- **Records provided**

───

@[simp] theorem setMc_pending (s : State) (k : Nat) (y : Mc) : (setMc s k y).pending = s.pending := rfl
@[simp] theorem setMc_free (s : State) (k : Nat) (y : Mc) : (setMc s k y).free = s.free := rfl
@[simp] theorem setMc_csr (s : State) (k : Nat) (y : Mc) : (setMc s k y).csr = s.csr := rfl
@[simp] theorem setMc_mem (s : State) (k : Nat) (y : Mc) : (setMc s k y).mem = s.mem := rfl
@[simp] theorem setMc_memGen (s : State) (k : Nat) (y : Mc) : (setMc s k y).memGen = s.memGen := rfl
@[simp] theorem setMc_badPar (s : State) (k : Nat) (y : Mc) : (setMc s k y).badPar = s.badPar := rfl
@[simp] theorem setMc_lineErr (s : State) (k : Nat) (y : Mc) : (setMc s k y).lineErr = s.lineErr := rfl
@[simp] theorem setMc_wbPend (s : State) (k : Nat) (y : Mc) : (setMc s k y).wbPend = s.wbPend := rfl
@[simp] theorem setMc_markCnt (s : State) (k : Nat) (y : Mc) : (setMc s k y).markCnt = s.markCnt := rfl
@[simp] theorem setMc_hot (s : State) (k : Nat) (y : Mc) : (setMc s k y).hot = s.hot := rfl
@[simp] theorem setMc_ctx (s : State) (k : Nat) (y : Mc) : (setMc s k y).ctx = s.ctx := rfl
@[simp] theorem setMc_fetchOld (s : State) (k : Nat) (y : Mc) : (setMc s k y).fetchOld = s.fetchOld := rfl
@[simp] theorem setMc_sliceOut (s : State) (k : Nat) (y : Mc) : (setMc s k y).sliceOut = s.sliceOut := rfl
@[simp] theorem setMc_acc (s : State) (k : Nat) (y : Mc) : (setMc s k y).acc = s.acc := rfl
@[simp] theorem setMc_wbuf (s : State) (k : Nat) (y : Mc) : (setMc s k y).wbuf = s.wbuf := rfl
@[simp] theorem setMc_bar (s : State) (k : Nat) (y : Mc) : (setMc s k y).bar = s.bar := rfl
@[simp] theorem setMc_mcMem (s : State) (k : Nat) (y : Mc) : (setMc s k y).mcMem = s.mcMem := rfl
@[simp] theorem setMc_bp (s : State) (k : Nat) (y : Mc) : (setMc s k y).bp = s.bp := rfl
@[simp] theorem setMc_eng (s : State) (k : Nat) (y : Mc) : (setMc s k y).eng = s.eng := rfl
@[simp] theorem setMc_jobSeq (s : State) (k : Nat) (y : Mc) : (setMc s k y).jobSeq = s.jobSeq := rfl
@[simp] theorem setMc_lines (s : State) (k : Nat) (y : Mc) : (setMc s k y).lines = s.lines := rfl
@[simp] theorem setMc_inServ (s : State) (k : Nat) (y : Mc) : (setMc s k y).inServ = s.inServ := rfl
@[simp] theorem setMc_holdRec (s : State) (k : Nat) (y : Mc) : (setMc s k y).holdRec = s.holdRec := rfl
@[simp] theorem setMc_outHigh (s : State) (k : Nat) (y : Mc) : (setMc s k y).outHigh = s.outHigh := rfl
@[simp] theorem setMc_hostOut (s : State) (k : Nat) (y : Mc) : (setMc s k y).hostOut = s.hostOut := rfl
@[simp] theorem setMc_devReq (s : State) (k : Nat) (y : Mc) : (setMc s k y).devReq = s.devReq := rfl
@[simp] theorem setMc_hostBuf (s : State) (k : Nat) (y : Mc) : (setMc s k y).hostBuf = s.hostBuf := rfl
@[simp] theorem setMc_heldPuts (s : State) (k : Nat) (y : Mc) : (setMc s k y).heldPuts = s.heldPuts := rfl
@[simp] theorem setMc_snoop (s : State) (k : Nat) (y : Mc) : (setMc s k y).snoop = s.snoop := rfl
@[simp] theorem setMc_snps (s : State) (k : Nat) (y : Mc) : (setMc s k y).snps = s.snps := rfl
@[simp] theorem setMc_tally (s : State) (k : Nat) (y : Mc) : (setMc s k y).tally = s.tally := rfl
@[simp] theorem setMc_phy (s : State) (k : Nat) (y : Mc) : (setMc s k y).phy = s.phy := rfl
@[simp] theorem setMc_tagWait (s : State) (k : Nat) (y : Mc) : (setMc s k y).tagWait = s.tagWait := rfl
@[simp] theorem setMc_homeQ (s : State) (k : Nat) (y : Mc) : (setMc s k y).homeQ = s.homeQ := rfl
@[simp] theorem setMc_snoopSeq (s : State) (k : Nat) (y : Mc) : (setMc s k y).snoopSeq = s.snoopSeq := rfl
@[simp] theorem setMc_link (s : State) (k : Nat) (y : Mc) : (setMc s k y).link = s.link := rfl
@[simp] theorem setMc_images (s : State) (k : Nat) (y : Mc) : (setMc s k y).images = s.images := rfl
@[simp] theorem setMc_poolHead (s : State) (k : Nat) (y : Mc) : (setMc s k y).poolHead = s.poolHead := rfl
@[simp] theorem setMc_jobs (s : State) (k : Nat) (y : Mc) : (setMc s k y).jobs = s.jobs := rfl
@[simp] theorem setMc_jobUse (s : State) (k : Nat) (y : Mc) : (setMc s k y).jobUse = s.jobUse := rfl
@[simp] theorem setMc_parked (s : State) (k : Nat) (y : Mc) : (setMc s k y).parked = s.parked := rfl
@[simp] theorem setMc_jobEnds (s : State) (k : Nat) (y : Mc) : (setMc s k y).jobEnds = s.jobEnds := rfl
@[simp] theorem setMc_repl (s : State) (k : Nat) (y : Mc) : (setMc s k y).repl = s.repl := rfl
@[simp] theorem setMc_slots (s : State) (k : Nat) (y : Mc) : (setMc s k y).slots = s.slots := rfl
@[simp] theorem setMc_replSeq (s : State) (k : Nat) (y : Mc) : (setMc s k y).replSeq = s.replSeq := rfl
@[simp] theorem setMc_schedQ (s : State) (k : Nat) (y : Mc) : (setMc s k y).schedQ = s.schedQ := rfl
@[simp] theorem setMc_sched (s : State) (k : Nat) (y : Mc) : (setMc s k y).sched = s.sched := rfl
@[simp] theorem setMc_polTokens (s : State) (k : Nat) (y : Mc) : (setMc s k y).polTokens = s.polTokens := rfl
@[simp] theorem setMc_egressWait (s : State) (k : Nat) (y : Mc) : (setMc s k y).egressWait = s.egressWait := rfl
@[simp] theorem setMc_cmisApp (s : State) (k : Nat) (y : Mc) : (setMc s k y).cmisApp = s.cmisApp := rfl
@[simp] theorem setMc_portIf (s : State) (k : Nat) (y : Mc) : (setMc s k y).portIf = s.portIf := rfl
@[simp] theorem setMc_wire (s : State) (k : Nat) (y : Mc) : (setMc s k y).wire = s.wire := rfl
@[simp] theorem setMc_nrEmpty (s : State) (k : Nat) (y : Mc) : (setMc s k y).nrEmpty = s.nrEmpty := rfl
@[simp] theorem setMc_qps (s : State) (k : Nat) (y : Mc) : (setMc s k y).qps = s.qps := rfl
@[simp] theorem setMc_keys (s : State) (k : Nat) (y : Mc) : (setMc s k y).keys = s.keys := rfl
@[simp] theorem setMc_fur (s : State) (k : Nat) (y : Mc) : (setMc s k y).fur = s.fur := rfl
@[simp] theorem setMc_outbox (s : State) (k : Nat) (y : Mc) : (setMc s k y).outbox = s.outbox := rfl
@[simp] theorem setMc_baleBytes (s : State) (k : Nat) (y : Mc) : (setMc s k y).baleBytes = s.baleBytes := rfl
@[simp] theorem setMc_rope (s : State) (k : Nat) (y : Mc) : (setMc s k y).rope = s.rope := rfl
@[simp] theorem setMc_pwr (s : State) (k : Nat) (y : Mc) : (setMc s k y).pwr = s.pwr := rfl
@[simp] theorem setMc_stepStatus (s : State) (k : Nat) (y : Mc) : (setMc s k y).stepStatus = s.stepStatus := rfl
@[simp] theorem setMc_stepDue (s : State) (k : Nat) (y : Mc) : (setMc s k y).stepDue = s.stepDue := rfl
@[simp] theorem setMc_gated (s : State) (k : Nat) (y : Mc) : (setMc s k y).gated = s.gated := rfl
@[simp] theorem setMc_everReady (s : State) (k : Nat) (y : Mc) : (setMc s k y).everReady = s.everReady := rfl
@[simp] theorem setMc_pins (s : State) (k : Nat) (y : Mc) : (setMc s k y).pins = s.pins := rfl
@[simp] theorem setMc_fuses (s : State) (k : Nat) (y : Mc) : (setMc s k y).fuses = s.fuses := rfl
@[simp] theorem setMc_anchor (s : State) (k : Nat) (y : Mc) : (setMc s k y).anchor = s.anchor := rfl
@[simp] theorem setMc_unlock (s : State) (k : Nat) (y : Mc) : (setMc s k y).unlock = s.unlock := rfl
@[simp] theorem setMc_tap (s : State) (k : Nat) (y : Mc) : (setMc s k y).tap = s.tap := rfl
@[simp] theorem setMc_tok (s : State) (k : Nat) (y : Mc) : (setMc s k y).tok = s.tok := rfl
@[simp] theorem setMc_flash (s : State) (k : Nat) (y : Mc) : (setMc s k y).flash = s.flash := rfl
@[simp] theorem setMc_dbg (s : State) (k : Nat) (y : Mc) : (setMc s k y).dbg = s.dbg := rfl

───

- **Your assignment**
Could you write out, exactly as they stand, only the lines above that begin at the line with "s.outbox := rfl" and stop after the line with "s.stepDue := rfl"?

- **Task answer**
@[simp] theorem setMc_outbox (s : State) (k : Nat) (y : Mc) : (setMc s k y).outbox = s.outbox := rfl
@[simp] theorem setMc_baleBytes (s : State) (k : Nat) (y : Mc) : (setMc s k y).baleBytes = s.baleBytes := rfl
@[simp] theorem setMc_rope (s : State) (k : Nat) (y : Mc) : (setMc s k y).rope = s.rope := rfl
@[simp] theorem setMc_pwr (s : State) (k : Nat) (y : Mc) : (setMc s k y).pwr = s.pwr := rfl
@[simp] theorem setMc_stepStatus (s : State) (k : Nat) (y : Mc) : (setMc s k y).stepStatus = s.stepStatus := rfl
@[simp] theorem setMc_stepDue (s : State) (k : Nat) (y : Mc) : (setMc s k y).stepDue = s.stepDue := rfl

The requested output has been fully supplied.